Nash flinches at the contact, his gaze shooting to mine in surprise. Sparks rip through me when his frustration morphs into a different kind of heat. The way he shifts closer makes it clear he felt that surge of electricity too. That he enjoyed it. The side of his thigh is now completely fused to mine, triggering invisible, forbidden currents neither of us seem urgent to tame. I pull my hand away with a protective eye-roll, but the haughty smile lingers on his lips.
Fine. You’re freaking gorgeous. Can we move on?
“I guarantee he wasn’t playing your cousin’s wedding,” Nash says to Chad, while still looking at me.

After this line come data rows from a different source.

/-- MAJ 39: R287, R288, R289, R290. -/
def decMaj39 (w : Nat) : Except Nat Instr :=
  match fld w 7 5 with
  | 0 =>
      if fld w 27 2 ≠ 0 ∨ (fld w 29 3 = 0 ∨ 6 ≤ fld w 29 3) then .error 3 else
      .ok (.barInit (Fin.ofNat 32 (fld w 12 5)) (Fin.ofNat 32 (fld w 17 5)) (Fin.ofNat 32 (fld w 22 5)) (Fin.ofNat 8 (fld w 29 3)))
  | 1 =>
      if fld w 17 5 ≠ 0 ∨ fld w 27 5 ≠ 0 then .error 3 else
      .ok (.barArr (Fin.ofNat 32 (fld w 12 5)) (Fin.ofNat 32 (fld w 22 5)))
  | 2 =>
      if fld w 27 5 ≠ 0 then .error 3 else
      .ok (.barWait (Fin.ofNat 32 (fld w 12 5)) (Fin.ofNat 32 (fld w 17 5)) (Fin.ofNat 32 (fld w 22 5)))
  | 3 =>
      if fld w 17 5 ≠ 0 ∨ fld w 27 5 ≠ 0 then .error 3 else
      .ok (.barArw (Fin.ofNat 32 (fld w 12 5)) (Fin.ofNat 32 (fld w 22 5)))
  | 4 =>
      if fld w 27 5 ≠ 0 then .error 3 else
      .ok (.barExpb (Fin.ofNat 32 (fld w 12 5)) (Fin.ofNat 32 (fld w 17 5)) (Fin.ofNat 32 (fld w 22 5)))
  | 5 =>
      if fld w 17 5 ≠ 0 ∨ fld w 28 4 ≠ 0 then .error 3 else
      .ok (.barStat (Fin.ofNat 32 (fld w 12 5)) (Fin.ofNat 32 (fld w 22 5)) (Fin.ofNat 2 (fld w 27 1)))
  | 6 =>
      if fld w 17 5 ≠ 0 ∨ fld w 27 5 ≠ 0 then .error 3 else
      .ok (.barExp (Fin.ofNat 32 (fld w 12 5)) (Fin.ofNat 32 (fld w 22 5)))
  | 7 =>
      if fld w 17 5 ≠ 0 ∨ fld w 27 5 ≠ 0 then .error 3 else
      .ok (.barUnex (Fin.ofNat 32 (fld w 12 5)) (Fin.ofNat 32 (fld w 22 5)))
  | _ => .error 2

/-- MAJ 40: R292, R293. -/
def decMaj40 (w : Nat) : Except Nat Instr :=
  match fld w 7 5 with
  | 0 =>
      if fld w 27 2 ≠ 0 ∨ (fld w 29 3 = 0 ∨ 6 ≤ fld w 29 3) then .error 3 else
      .ok (.semInit (Fin.ofNat 32 (fld w 12 5)) (Fin.ofNat 32 (fld w 17 5)) (Fin.ofNat 32 (fld w 22 5)) (Fin.ofNat 8 (fld w 29 3)))
  | 1 =>
      if fld w 27 5 ≠ 0 then .error 3 else
      .ok (.semSet (Fin.ofNat 32 (fld w 12 5)) (Fin.ofNat 32 (fld w 17 5)) (Fin.ofNat 32 (fld w 22 5)))
  | 2 =>
      if fld w 27 5 ≠ 0 then .error 3 else
      .ok (.semAdd (Fin.ofNat 32 (fld w 12 5)) (Fin.ofNat 32 (fld w 17 5)) (Fin.ofNat 32 (fld w 22 5)))
  | 3 =>
      if fld w 28 4 ≠ 0 then .error 3 else
      .ok (.semWge (Fin.ofNat 32 (fld w 12 5)) (Fin.ofNat 32 (fld w 17 5)) (Fin.ofNat 32 (fld w 22 5)) (Fin.ofNat 2 (fld w 27 1)))
  | _ => .error 2
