/-- A core after reset: no task, empty pool, empty tables (R102, R104, R257, R258, R294, R303, R429). -/
def Core.reset : Core :=
  { bndv := 0, bnds := 0, bndc := 0, l1gen := 0, l1 := [], l1clear := false, teamix := 0, teamsz := 0, ctx := none,
    taskid := 0, view := View.none, trapc := 0, trapa := 0, trappc := 0, trapw := 0, served := none, tpcw := false,
    threads := Vector.replicate 4 Thread.reset, pool := [], ppoison := [], preds := Vector.replicate 12 0, vq := [],
    mx := Matrix.reset, col := [], filled := [], cpoison := [], locks := [],
    slots := Vector.replicate 64 { defw := 0, state := 0 }, cq := [], chcnt := 0,
    chans := Vector.replicate 32 Chan.reset, ovr := Vector.replicate 32 Overrun.reset, semq := [], posts := [],
    hcache := [], fwq := [], fwcache := [], fwwant := [], sq := [], recs := Vector.replicate 32 none, reqs := [], reqwait := [],
    ptlb := Vector.replicate 6 [], ctlb := [], walks := [], walkwait := [] }

/-- A die after reset: empty directories, queues unconfigured (R308, R285, R368). -/
def Die.reset : Die :=
  { fw := [], slabs := [], bh := [],
    sq := Vector.replicate 16 { cfg := false, sender := 0, ring := [], head := 0, held := 0, flying := 0, seq := 0 },
    wcache := [], moves := [], held := [] }

/-- A link direction without a key (R425). -/
def LinkDir.reset : LinkDir :=
  { keyed := false, key := 0, phase := false, roll := .none, stop := false, fails := 0 }

/-- The package right after a package reset (R27, R404, R422, R429, R430): every chiplet quarantined, memory wiped,
system registers 0 and not written, life cycle OPERATIONAL (log 2). No task runs and no program is loaded (log 3). -/
def State.reset : State :=
  { cores := Vector.replicate 64 Core.reset, dies := Vector.replicate 4 Die.reset,
    bds := Vector.replicate 8 { rows := [] }, mem := [], pflip := [], l2own := [], sys := Vector.replicate 11 0,
    sysset := Vector.replicate 11 false, rcbs := [], featack := 1, featlock := false, tasks := [], bypass := [],
    chips := Vector.replicate 18 ChipSt.quarantined, lcs := .operational,
    sessions := Vector.replicate 18 none, reports := [], booted := false, iod1 := none, wiped := Vector.replicate 18 false,
    powered := true, links := Vector.replicate 40 LinkDir.reset,
    chan := Vector.replicate 256 { alt := false, drain := false }, hostup := true, ports := Vector.replicate 8 false,
    assocs := [],
    routes := [], lists := Vector.replicate 11 0, age := Vector.replicate 18 0, bar0 := [], mboxAt := 0, reply := none,
    msix := Vector.replicate 3 false, hostq := [], invals := [], watches := [], xfers := [], images := [], snoops := [], hostw := [],
    nextTask := 1, nextOp := 1, free := 0, cur := (0, .L), late := false, agenda := [], tick := 0 }

end Sys2Proof.Machine
end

Probing me. Exploring and daring me to… what? Smack him? Sure. I’m game.
Focus, Paige.
But now my blood seems to think a corporate office is the appropriate place to throb in inconvenient body parts. Where is his pooling right now? He taps his pen as his gaze drops to my chest which means… he’s concentrating. Hard.
Gah!
“I have video!” Chad argues, drawing us back to reality. Thank the heavens for Chad.
(Well, there’s a phrase for the record book of firsts.)
Nash finally seems to refocus as well and directs his attention to safer targets. “I don’t doubt you have video of a wedding cover band playing some of Tek Tonik’s catalog. He’s an elite producer and DJ with credits on half the dance tracks blowing up the clubs right now. But I’m telling you, your friend Kyle is not going to hook us up with a dude who could build a house out of his platinum records.”